Today we are not talking about how to set up and run the new StockTwits Desktop. For that sort of tutorial check out what Justin Paterno has to say on setting up your very own version of the software. Instead we are talking about the broader notion of idea generation.
Dissenters can give us the greatest gift of all: an open mind. This is the prerequisite for a flexible approach toward investing. As Thomas Dewar stated: “Minds are like parachutes. They only function when they are open.”
As investors we are bombarded with fact and opinion on a continual basis. That does not mean we approach each item with an open mind. As traders we are often looking to find information that confirms our already firmly held beliefs. In short, we are all plagued by confirmation bias:
Confirmation bias is an irrational tendency to search for, interpret or remember information in a way that confirms one’s preconceptions or working hypotheses.
The process of trading is nothing else if not the generation of working hypotheses. Testing a hypothesis takes form as a trade. In science a well-constructed hypothesis must be testable, that is falsifiable. The same holds true in trading.
Each and every trade (or investment) must have a trigger by which the trade is found to be false. For traders this often takes the form of a price (or time) stop. For investors it may have some fundamental basis. In either case, entering into a trade without some means by which you can judge your hypothesis to be false is almost always a mistake. That is how novice investors end up riding losing trades down.
A recent example of this is the case of the United States Natural Gas Fund (UNG). There has been a cadre of traders keen on the long-term bullish case for natural gas prices.

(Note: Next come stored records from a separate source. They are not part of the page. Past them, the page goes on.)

-- ==== Sys2Proof/Machine/Core.lean ====
section
/-! DEFINITION. The machine as the host runs it. -/

def Sys2Proof.core : Host.Core := { State := Sys2Proof.Machine.State, Fault := Sys2Proof.Machine.Fault, Refusal := Sys2Proof.Machine.Refusal, step := Sys2Proof.Machine.step, reset := Sys2Proof.Machine.State.reset }
end

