-- ==== Sys2Proof/Safety.lean ====
section
/-! DEFINITION. The terms claims are stated in: the end of a run and what is observed there (R256, R297), the
flat forms of the transfer units and their events (95_test_vectors.md §0), the invariants of the engine, and the
scoreboard's reading of an expansion (R296). -/

namespace Sys2Proof.Machine

/-- A run ends where the engine is idle and the host offers nothing (R256). -/
def State.ended (s : State) : Bool := !s.busy && s.offers.isEmpty

/-- The observation at the end of a run (R256). -/
structure Observation where
  trace     : List Event
  latched   : List Latch
  delivered : List Delivery
  status    : StatusReg
  life      : Life
  entryMode : EntryMode
  pinLvl    : PinLevels
  hazard    : Bool
  sync      : Bool
deriving DecidableEq, Repr

/-- What is observed of a run at its end, and nothing before it (R256). -/
def State.observation (s : State) : Option Observation :=
  if s.ended then
    some { trace := s.trace
           latched := latchedStream s.trace
           delivered := deliveredStream s.trace
           status := s.status
           life := s.life
           entryMode := s.entryMode
           pinLvl := s.pinLvl
           hazard := s.hazard
           sync := s.sync }
  else none

/-- The bytes the controller may be said to have received: a run with `HAZARD` = 1 gives none (R58, R297). -/
def State.received (s : State) : Option (List Delivery) :=
  if s.hazard then none else some (deliveredStream s.trace)

/-- The state of a next outcome. -/
def nextState (o : Host.Outcome State Fault Refusal) : Option State :=
  match o with
  | .next s => some s
  | .fault _ => none
  | .refused _ => none

/-- `k` steps, stopping at the first fault or refusal: `Host.Core.run` of this machine (Laws/Ops.lean). -/
def steps : Nat → State → Host.Outcome State Fault Refusal
  | 0, s => .next s
  | k + 1, s =>
    match step s with
    | .next t => steps k t
    | .fault r => .fault r
    | .refused r => .refused r

/-- An outcome with a function applied to its next state. -/
def mapNext (f : State → State) (o : Host.Outcome State Fault Refusal) : Host.Outcome State Fault Refusal :=
  match o with
  | .next s => .next (f s)
  | .fault r => .fault r
  | .refused r => .refused r

/-- A micro-op without its ghost tag (R111). -/
def MicroOp.untagged : MicroOp → MicroOp
  | .pin p v _ => .pin p v .outside
  | .wait d _ => .wait d .outside

/-- The state with the settle scoreboard and the tags blanked out: what the hardware holds, and TRACE
(R34, R35, R36, R111). -/
def State.hardwareView (s : State) : State :=
  { s with settleDebt := 0, hazard := false, sync := false, seq := s.seq.map MicroOp.untagged }

/-- The event is a micro-op that failed: a hardware error (R241). -/
def Event.failed : Event → Bool
  | .pinEv _ _ .ok => false
  | .pinEv _ _ (.err _) => true
  | .waitEv _ .ok => false
  | .waitEv _ .err => true

/-- The event is an answer to the micro-op (R31). -/
def MicroOp.answeredBy (op : MicroOp) (ev : Event) : Bool :=
  match op, ev with
  | .pin p v _, .pinEv q w _ => p == q && v == w
  | .wait d _, .waitEv e _ => d == e
  | .pin _ _ _, .waitEv _ _ => false
  | .wait _ _, .pinEv _ _ _ => false

/-- The four entry-mode command bytes (R192). -/
def entryModeCommand (em : EntryMode) : Byte :=
  match em.dir, em.et with
  | .leftToRight, false => 0x04#8
  | .leftToRight, true => 0x05#8
  | .rightToLeft, false => 0x06#8
  | .rightToLeft, true => 0x07#8

/-- The thirteen pin writes of a byte unit, written out bit by bit (R55, R113, `P_T_PULSE` = 0). -/
def byteUnitOps (rs : Level) (b : Byte) : List MicroOp :=
  [ .pin .rs rs (.inside (.byte rs b)),
    .pin .d4 (b.getLsbD 4) (.inside (.byte rs b)), .pin .d5 (b.getLsbD 5) (.inside (.byte rs b)),
    .pin .d6 (b.getLsbD 6) (.inside (.byte rs b)), .pin .d7 (b.getLsbD 7) (.inside (.byte rs b)),
    .pin .en true (.start (.byte rs b)), .pin .en false (.inside (.byte rs b)),
    .pin .d4 (b.getLsbD 0) (.inside (.byte rs b)), .pin .d5 (b.getLsbD 1) (.inside (.byte rs b)),
    .pin .d6 (b.getLsbD 2) (.inside (.byte rs b)), .pin .d7 (b.getLsbD 3) (.inside (.byte rs b)),
    .pin .en true (.inside (.byte rs b)), .pin .en false (.stop (.byte rs b)) ]

/-- The seven pin writes of a re-sync unit, written out (R114, `P_T_PULSE` = 0). -/
def resyncUnitOps (n : Nibble) (last : Bool) : List MicroOp :=
  [ .pin .rs false (.inside (.resync n last)),
    .pin .d4 (n.getLsbD 0) (.inside (.resync n last)), .pin .d5 (n.getLsbD 1) (.inside (.resync n last)),
    .pin .d6 (n.getLsbD 2) (.inside (.resync n last)), .pin .d7 (n.getLsbD 3) (.inside (.resync n last)),
    .pin .en true (.start (.resync n last)), .pin .en false (.stop (.resync n last)) ]

/-- A wait between units, as the list of its one micro-op (R11). -/
def waitOps (d : Nat) : List MicroOp := [.wait d .outside]

/-- The 75 micro-ops of INIT FourBit when its entry-mode byte is `em` (R148). -/
def initOps (em : Byte) : List MicroOp :=
  waitOps 50000 ++
    resyncUnitOps 0x3#4 false ++ waitOps 150 ++
    resyncUnitOps 0x3#4 false ++ waitOps 150 ++
    resyncUnitOps 0x3#4 false ++ waitOps 150 ++
    resyncUnitOps 0x2#4 true ++ waitOps 150 ++
    byteUnitOps false 0x0C#8 ++ waitOps 39 ++
    byteUnitOps false 0x01#8 ++ waitOps 1530 ++
    byteUnitOps false em ++ waitOps 39

/-- PRINT's micro-ops: for each k, the byte unit of P[k] and its wait, 320 µs, or 1530 µs after the last
character (R168). -/
def printOps (payload : List Byte) : List MicroOp :=
  (List.range payload.length).flatMap fun k =>
    byteUnitOps true (payload.getD k 0#8) ++
      waitOps (if k + 1 < payload.length then 320 else 1530)

/-- A micro-op answered ok, as an event. -/
def MicroOp.okEvent : MicroOp → Event
  | .pin p v _ => .pinEv p v .ok
  | .wait d _ => .waitEv d .ok

/-- The events of a list of micro-ops that are all answered ok. -/
def okEvents (ops : List MicroOp) : List Event := ops.map MicroOp.okEvent

/-- The six events of a nibble (95_test_vectors.md §0). -/
def nibbleEvents (n : Nibble) : List Event :=
  [ .pinEv .d4 (n.getLsbD 0) .ok, .pinEv .d5 (n.getLsbD 1) .ok, .pinEv .d6 (n.getLsbD 2) .ok,
    .pinEv .d7 (n.getLsbD 3) .ok, .pinEv .en true .ok, .pinEv .en false .ok ]

/-- `X(rs, b)`, the thirteen events of a byte unit (95_test_vectors.md §0). -/
def byteEvents (rs : Level) (b : Byte) : List Event :=
  [.pinEv .rs rs .ok] ++ nibbleEvents (b.extractLsb' 4 4) ++ nibbleEvents (b.extractLsb' 0 4)

/-- `N(n)`, the seven events of a re-sync unit (95_test_vectors.md §0). -/
def resyncEvents (n : Nibble) : List Event := [.pinEv .rs false .ok] ++ nibbleEvents n

/-- `W(d)` (95_test_vectors.md §0). -/
def waitEvents (d : Nat) : List Event := [.waitEv d .ok]

/-- The 75 events of INIT FourBit (95_test_vectors.md V-S6), with the entry-mode byte `em` last. -/
def initEvents (em : Byte) : List Event :=
  waitEvents 50000 ++ resyncEvents 0x3#4 ++ waitEvents 150 ++ resyncEvents 0x3#4 ++ waitEvents 150 ++
    resyncEvents 0x3#4 ++ waitEvents 150 ++ resyncEvents 0x2#4 ++ waitEvents 150 ++
    byteEvents false 0x0C#8 ++ waitEvents 39 ++ byteEvents false 0x01#8 ++ waitEvents 1530 ++
    byteEvents false em ++ waitEvents 39

/-- The events of PRINT: each character's byte unit and its wait (R168). -/
def printEvents : List Byte → List Event
  | [] => []
  | [c] => byteEvents true c ++ waitEvents 1530
  | c :: d :: rest => byteEvents true c ++ waitEvents 320 ++ printEvents (d :: rest)

/-- The lines after a byte unit that completed: the low nibble's levels, EN low (R55). -/
def busLevels (rs : Level) (b : Byte) : PinLevels :=
  { en := .level false, rs := .level rs, d4 := .level (b.getLsbD 0), d5 := .level (b.getLsbD 1),
    d6 := .level (b.getLsbD 2), d7 := .level (b.getLsbD 3) }

/-- The waits of a list of micro-ops, summed (R301). -/
def waitTotal : List MicroOp → Nat
  | [] => 0
  | .pin _ _ _ :: rest => waitTotal rest
  | .wait d _ :: rest => d + waitTotal rest

/-- The pin writes in a list of micro-ops. -/
def pinCount (ops : List MicroOp) : Nat :=
  ops.countP fun op => match op with | .pin _ _ _ => true | .wait _ _ => false

/-- What a request leaves that answered OK: `STATUS` says OK and the response has been given (R120). -/
def State.answeredOk (s : State) : State :=
  { s with
    code := .ok
    errPin := none
    errInfo := none
    busy := false
    responses := s.responses ++
      [{ code := .ok, life := s.life, busy := false, errPin := none, errInfo := none }] }

/-- What a request error leaves: the micro-ops dropped, `STATUS` written, the response given, and nothing
else (R241, R246). -/
def State.answeredError (s : State) (code : Code) : State :=
  { s with
    seq := []
    seqPc := 0
    code := code
    errPin := none
    errInfo := none
    busy := false
    responses := s.responses ++
      [{ code := code, life := s.life, busy := false, errPin := none, errInfo := none }] }

/-- The premises of a whole request of `pins` pin writes and `waits` waits: an idle engine, the request offered
first, ports that answer ok to each of them, and a reset input that is low at every step of the run, which are
those micro-ops, the acceptance and the completion. What the input's later levels are is left open. -/
structure State.Offers (s : State) (r : Request) (rest : List Request) (pins waits : Nat)
    (ps : List (Option PinAnswer)) (ts : List (Option TimerAnswer)) : Prop where
  idle : s.busy = false
  noReset : ∀ level ∈ s.resetLine.take (pins + waits + 2), level = false
  offered : s.offers = r :: rest
  pinsOk : s.pinScript = List.replicate pins (some .ok) ++ ps
  waitsOk : s.timerScript = List.replicate waits (some .ok) ++ ts

/-- The state at the end of a whole request that was answered OK, but for the state its micro-ops changed:
the request latched, its expansion run to its end, the answers and the sampled levels of the reset input used
up, and the response given. -/
def State.ranOk (s : State) (r : Request) (rest : List Request) (ops : List MicroOp) (events : List Event)
    (ps : List (Option PinAnswer)) (ts : List (Option TimerAnswer)) : State :=
  { s with
    cur := some r
    offers := rest
    seq := ops
    seqPc := ops.length
    trace := s.trace ++ events
    resetLine := s.resetLine.drop (ops.length + 2)
    pinScript := ps
    timerScript := ts }

/-- `HAZARD` after a byte unit has started in state `s` (R293). -/
def State.hazardAtByte (s : State) : Bool := s.hazard || owes s.settleDebt || !s.sync

/-- Every wait of a list of micro-ops fits the timer port (R110, R263). -/
def waitsFit (ops : List MicroOp) : Bool :=
  ops.all fun op => match op with | .pin _ _ _ => true | .wait d _ => decide (d < 2 ^ Config.wDelay)

/-- The latched request is an INIT. -/
def servesInit (cur : Option Request) : Bool :=
  match cur with
  | some r =>
    match decode r with
    | .ok (.init _) => true
    | _ => false
  | none => false

/-- The latched request decodes. -/
def servesLegal (cur : Option Request) : Bool :=
  match cur with
  | some r =>
    match decode r with
    | .ok _ => true
    | .error _ => false
  | none => false

/-- The invariant of the engine's registers: `SEQ_PC` within `SEQ` (R32); every wait within the timer's range
(R110); `ERR_PIN` and `ERR_INFO` set exactly for GPIO_ERROR (R28, R29); a hardware error code only in Failed
(R240, R248); a Failed engine idle (R246); a busy engine serving a legal request, INIT exactly when
Uninitialized (R23, R33). -/
structure State.RegistersOk (s : State) : Prop where
  pcInRange : s.seqPc ≤ s.seq.length
  waitsInRange : waitsFit s.seq = true
  errPinOnlyGpio : s.errPin.isSome = true ↔ s.code = .gpioError
  errInfoOnlyGpio : s.errInfo.isSome = true ↔ s.code = .gpioError
  hardwareErrorFailed : s.code = .gpioError ∨ s.code = .timerError → s.life = .failed
  failedIdle : s.life = .failed → s.busy = false
  busyLegal : s.busy = true → servesLegal s.cur = true
  busyInit : s.busy = true → (servesInit s.cur = true ↔ s.life = .uninitialized)

/-- `PIN_LVL` is what `TRACE` says of the lines (R30, R31). -/
def State.LevelsMatchTrace (s : State) : Prop := s.pinLvl = levelsAfter s.trace

/-- Whether the most recent EN event of a trace is a successful EN high (R56). -/
def enHigh (es : List Event) : Bool := es.foldl enHighStep false

/-- The enable pulses of a trace bracket stable nibbles, starting with EN's last event high or not: EN goes
low only after it went high, goes high only from low, and no other line is written between (R56, R57). -/
def eventsBracketed (high : Bool) : List Event → Bool
  | [] => true
  | ev :: rest =>
    (match ev with
      | .pinEv .en true _ => !high
      | .pinEv .en false _ => high
      | .pinEv _ _ _ => !high
      | .waitEv _ _ => true) && eventsBracketed (enHighStep high ev) rest

/-- The same of micro-ops still to run, which must leave EN low. -/
def opsBracketed (high : Bool) : List MicroOp → Bool
  | [] => !high
  | op :: rest =>
    (match op with
      | .pin .en true _ => !high
      | .pin .en false _ => high
      | .pin _ _ _ => !high
      | .wait _ _ => true) && opsBracketed (enHighStep high op.okEvent) rest

/-- The invariant of the enable line: the pulses so far bracket stable nibbles, so will those of a busy
engine's remaining micro-ops, and an idle engine that is not Failed has EN low (R56, R57). -/
structure State.PulsesOk (s : State) : Prop where
  past : eventsBracketed false s.trace = true
  coming : s.busy = true → opsBracketed (enHigh s.trace) (s.seq.drop s.seqPc) = true
  idleLow : s.busy = false → s.life ≠ .failed → enHigh s.trace = false

/-- The scoreboard finds no hazard in a list of micro-ops that are all answered ok, begun with debt `debt`
and `SYNC` = `sync` (R292..R295). -/
def settled (debt : Nat) (sync : Bool) : List MicroOp → Bool
  | [] => true
  | .wait d _ :: rest => settled (debt - d) sync rest
  | .pin _ _ (.start u) :: rest =>
    decide (debt = 0) && (sync || !isByteUnit u) && settled debt sync rest
  | .pin _ _ (.stop u) :: rest => settled (settle u) (syncAfter u sync) rest
  | .pin _ _ (.inside _) :: rest => settled debt sync rest
  | .pin _ _ .outside :: rest => settled debt sync rest

/-- A request without hazards: none so far, and none in what a busy engine has still to run (R296). -/
structure State.Settled (s : State) : Prop where
  past : s.hazard = false
  coming : s.busy = true → settled s.settleDebt s.sync (s.seq.drop s.seqPc) = true

/-- The rows of spec/opcode_table.json: a word of the row is one whose bits under the mask are `match`. -/
def opcodeRows : List (Word × Word) :=
  [ (0x10000000#32, 0xFFFFFFFE#32), (0x20000000#32, 0xFFFFFF00#32), (0x30000000#32, 0xFFFFFF00#32),
    (0x40000000#32, 0xFFFF0000#32), (0x50000000#32, 0xFFFFFFFC#32), (0x60000000#32, 0xFFFF0000#32),
    (0x70000000#32, 0xFFFFFF00#32), (0x80000000#32, 0xFFFFFFFF#32), (0x90000000#32, 0xFFFFFFFF#32),
    (0xA0000000#32, 0xF0000000#32) ]

/-- The word is one of a row of the opcode table. -/
def inOpcodeTable (w : Word) : Bool := opcodeRows.any fun row => w &&& row.2 == row.1

/-- `LIFE` accepts the request (R23). -/
def accepts (l : Life) (i : Instr) : Bool :=
  match i with
  | .init _ => l == .uninitialized
  | .command _ => l == .ready
  | .writeChar _ => l == .ready
  | .print _ => l == .ready
  | .setEntryMode _ _ => l == .ready
  | .setCursor _ _ => l == .ready
  | .setCgramAddr _ => l == .ready
  | .clear => l == .ready
  | .home => l == .ready
  | .delay _ => l == .ready

end Sys2Proof.Machine
end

Unfortunately many of them have ignored the fact that natural gas prices have been in a pronounced downtrend and their vehicle of choice has lost touch with its net asset value. While the long term case for natural gas prices may still be intact, the near term performance has (for now) falsified that view.
The good news is that it is now trivial to expose yourself to countervailing viewpoints. In our daily linkfests we often link to posts that are at odds with each other. You can also do this at home on a do-it-yourself basis. Whether it be on blogs, Twitter or StockTwits it is easy to find investors and/or traders who approach the markets in a different fashion than your own.
For instance, a fundamental investor may want to see what a technical trader has to say. A day trader may find it useful to follow someone with a longer term horizon. A technical trader may want to follow a quant who automates their approach to the market. As you can see the permutations are endless.
The point is that no one person (or method) has all the answers. We learned this early on as a fan of Jack Schwager’s Market Wizards. The fact is that there are as many ways to make money in the markets as there are traders. Feel free to follow traders of a like mind. However, the opportunity today is to expose yourself to some new ways of thinking about the markets. The positive thing is that in the age of services like StockTwits, exposing yourself to a range of opinions is just a click or two away.
*Disclosure – Please note that Abnormal Returns is a partner with StockTwits.